=== PROMPT ===
Below this line is a set of entries; quote exactly the lines from the line that contains "-- ==== Sys2Proof/Machine/State.lean" to the line that contains "structure Lines where", both lines included.

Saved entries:
= = = =

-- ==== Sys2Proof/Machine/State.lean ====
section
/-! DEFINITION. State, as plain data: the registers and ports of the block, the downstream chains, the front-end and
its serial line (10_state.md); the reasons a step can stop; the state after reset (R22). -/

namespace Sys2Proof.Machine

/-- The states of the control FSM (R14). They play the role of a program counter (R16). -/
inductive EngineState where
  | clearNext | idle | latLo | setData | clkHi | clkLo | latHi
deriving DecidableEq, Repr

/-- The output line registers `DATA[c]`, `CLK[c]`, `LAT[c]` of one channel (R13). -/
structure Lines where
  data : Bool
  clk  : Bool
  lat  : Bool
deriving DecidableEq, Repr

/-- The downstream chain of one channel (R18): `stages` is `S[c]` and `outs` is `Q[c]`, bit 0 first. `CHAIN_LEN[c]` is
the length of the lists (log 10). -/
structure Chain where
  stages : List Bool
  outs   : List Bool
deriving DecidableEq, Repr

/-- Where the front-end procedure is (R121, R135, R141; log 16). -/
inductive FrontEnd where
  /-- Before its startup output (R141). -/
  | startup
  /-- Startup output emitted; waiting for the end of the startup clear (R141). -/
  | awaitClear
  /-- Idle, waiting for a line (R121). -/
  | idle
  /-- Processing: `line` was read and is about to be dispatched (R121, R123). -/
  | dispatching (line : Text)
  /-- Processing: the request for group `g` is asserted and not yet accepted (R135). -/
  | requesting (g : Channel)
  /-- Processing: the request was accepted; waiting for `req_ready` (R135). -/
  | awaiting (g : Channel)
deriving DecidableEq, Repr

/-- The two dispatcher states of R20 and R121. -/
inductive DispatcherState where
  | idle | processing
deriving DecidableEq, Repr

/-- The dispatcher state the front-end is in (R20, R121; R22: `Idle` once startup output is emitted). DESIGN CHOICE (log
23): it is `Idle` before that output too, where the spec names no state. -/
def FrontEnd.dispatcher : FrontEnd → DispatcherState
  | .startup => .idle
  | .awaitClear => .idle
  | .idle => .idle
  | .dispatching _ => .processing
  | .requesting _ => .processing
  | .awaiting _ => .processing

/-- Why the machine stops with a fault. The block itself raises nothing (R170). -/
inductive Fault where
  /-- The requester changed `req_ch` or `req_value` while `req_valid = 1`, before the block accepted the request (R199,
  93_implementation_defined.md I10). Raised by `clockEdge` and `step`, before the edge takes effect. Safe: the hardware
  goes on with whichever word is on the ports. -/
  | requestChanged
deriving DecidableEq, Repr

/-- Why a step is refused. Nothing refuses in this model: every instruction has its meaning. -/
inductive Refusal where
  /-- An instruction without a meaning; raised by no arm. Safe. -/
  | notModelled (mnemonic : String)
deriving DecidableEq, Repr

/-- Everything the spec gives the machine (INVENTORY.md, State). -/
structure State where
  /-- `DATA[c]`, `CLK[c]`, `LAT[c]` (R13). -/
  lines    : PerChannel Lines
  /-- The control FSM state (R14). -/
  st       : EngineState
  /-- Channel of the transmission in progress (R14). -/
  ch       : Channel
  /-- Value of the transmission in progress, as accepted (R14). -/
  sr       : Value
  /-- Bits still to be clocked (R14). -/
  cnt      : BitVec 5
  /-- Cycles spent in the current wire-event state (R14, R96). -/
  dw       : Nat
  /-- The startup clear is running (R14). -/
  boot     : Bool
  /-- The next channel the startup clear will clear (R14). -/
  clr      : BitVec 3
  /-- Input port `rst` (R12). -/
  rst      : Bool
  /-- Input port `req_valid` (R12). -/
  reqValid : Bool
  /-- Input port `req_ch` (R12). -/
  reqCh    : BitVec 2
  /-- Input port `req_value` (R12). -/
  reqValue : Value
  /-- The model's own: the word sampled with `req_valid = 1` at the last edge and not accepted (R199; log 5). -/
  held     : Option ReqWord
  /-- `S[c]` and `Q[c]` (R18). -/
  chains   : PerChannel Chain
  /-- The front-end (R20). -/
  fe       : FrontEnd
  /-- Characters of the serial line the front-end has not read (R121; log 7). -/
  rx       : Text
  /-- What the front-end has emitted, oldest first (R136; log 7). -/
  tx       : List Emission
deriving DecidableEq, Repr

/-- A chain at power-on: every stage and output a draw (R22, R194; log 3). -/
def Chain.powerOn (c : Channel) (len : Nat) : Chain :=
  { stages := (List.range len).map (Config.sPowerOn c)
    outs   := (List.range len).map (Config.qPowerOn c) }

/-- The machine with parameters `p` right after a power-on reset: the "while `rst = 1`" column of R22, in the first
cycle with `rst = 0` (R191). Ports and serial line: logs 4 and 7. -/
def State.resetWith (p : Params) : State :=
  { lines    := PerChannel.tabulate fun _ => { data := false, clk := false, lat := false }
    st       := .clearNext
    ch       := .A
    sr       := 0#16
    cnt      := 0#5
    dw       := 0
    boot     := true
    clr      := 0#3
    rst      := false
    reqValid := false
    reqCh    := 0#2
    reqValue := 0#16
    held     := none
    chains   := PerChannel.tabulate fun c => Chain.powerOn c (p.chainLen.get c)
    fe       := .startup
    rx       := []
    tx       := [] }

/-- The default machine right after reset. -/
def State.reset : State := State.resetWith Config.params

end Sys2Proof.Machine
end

= = = =

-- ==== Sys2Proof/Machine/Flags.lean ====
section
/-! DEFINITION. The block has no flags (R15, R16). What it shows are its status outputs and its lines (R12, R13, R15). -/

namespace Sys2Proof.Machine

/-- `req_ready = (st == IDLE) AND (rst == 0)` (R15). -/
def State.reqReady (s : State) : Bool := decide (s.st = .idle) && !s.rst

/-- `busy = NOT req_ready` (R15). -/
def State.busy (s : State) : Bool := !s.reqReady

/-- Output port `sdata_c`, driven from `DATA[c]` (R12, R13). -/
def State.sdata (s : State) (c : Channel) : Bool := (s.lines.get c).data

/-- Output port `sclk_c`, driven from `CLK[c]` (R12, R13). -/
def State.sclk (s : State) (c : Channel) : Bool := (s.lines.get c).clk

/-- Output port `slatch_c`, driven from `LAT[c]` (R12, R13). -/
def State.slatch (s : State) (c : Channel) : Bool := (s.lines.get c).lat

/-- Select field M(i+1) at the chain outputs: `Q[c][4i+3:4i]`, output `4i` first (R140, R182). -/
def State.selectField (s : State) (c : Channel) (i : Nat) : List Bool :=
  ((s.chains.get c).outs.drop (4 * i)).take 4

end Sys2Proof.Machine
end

= = = =

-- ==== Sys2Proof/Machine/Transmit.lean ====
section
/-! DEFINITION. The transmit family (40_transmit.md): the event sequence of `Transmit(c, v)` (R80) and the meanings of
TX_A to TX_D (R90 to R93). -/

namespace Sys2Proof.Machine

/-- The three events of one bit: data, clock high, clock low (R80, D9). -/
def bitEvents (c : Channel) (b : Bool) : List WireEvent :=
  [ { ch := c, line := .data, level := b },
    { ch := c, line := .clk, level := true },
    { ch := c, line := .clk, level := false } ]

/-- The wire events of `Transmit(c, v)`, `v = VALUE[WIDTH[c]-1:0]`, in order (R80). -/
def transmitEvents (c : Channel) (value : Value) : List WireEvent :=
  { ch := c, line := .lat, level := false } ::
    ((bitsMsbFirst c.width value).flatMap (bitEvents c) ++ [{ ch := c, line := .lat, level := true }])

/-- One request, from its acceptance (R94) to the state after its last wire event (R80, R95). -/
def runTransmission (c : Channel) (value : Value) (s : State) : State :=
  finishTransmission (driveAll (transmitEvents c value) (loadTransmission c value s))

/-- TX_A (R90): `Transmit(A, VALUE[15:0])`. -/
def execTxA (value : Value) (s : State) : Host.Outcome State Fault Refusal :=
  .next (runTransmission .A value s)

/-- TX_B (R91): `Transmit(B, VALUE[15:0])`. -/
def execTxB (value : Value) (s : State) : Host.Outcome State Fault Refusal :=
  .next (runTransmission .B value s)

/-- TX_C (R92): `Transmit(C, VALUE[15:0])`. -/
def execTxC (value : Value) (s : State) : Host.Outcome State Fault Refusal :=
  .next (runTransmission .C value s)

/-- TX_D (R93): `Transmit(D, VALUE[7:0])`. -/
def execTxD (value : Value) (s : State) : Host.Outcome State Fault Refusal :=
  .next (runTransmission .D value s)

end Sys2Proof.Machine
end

= = = =

=== EXERCISE SOLUTION ===
-- ==== Sys2Proof/Machine/State.lean ====
section
/-! DEFINITION. State, as plain data: the registers and ports of the block, the downstream chains, the front-end and
its serial line (10_state.md); the reasons a step can stop; the state after reset (R22). -/

namespace Sys2Proof.Machine

/-- The states of the control FSM (R14). They play the role of a program counter (R16). -/
inductive EngineState where
  | clearNext | idle | latLo | setData | clkHi | clkLo | latHi
deriving DecidableEq, Repr

/-- The output line registers `DATA[c]`, `CLK[c]`, `LAT[c]` of one channel (R13). -/
structure Lines where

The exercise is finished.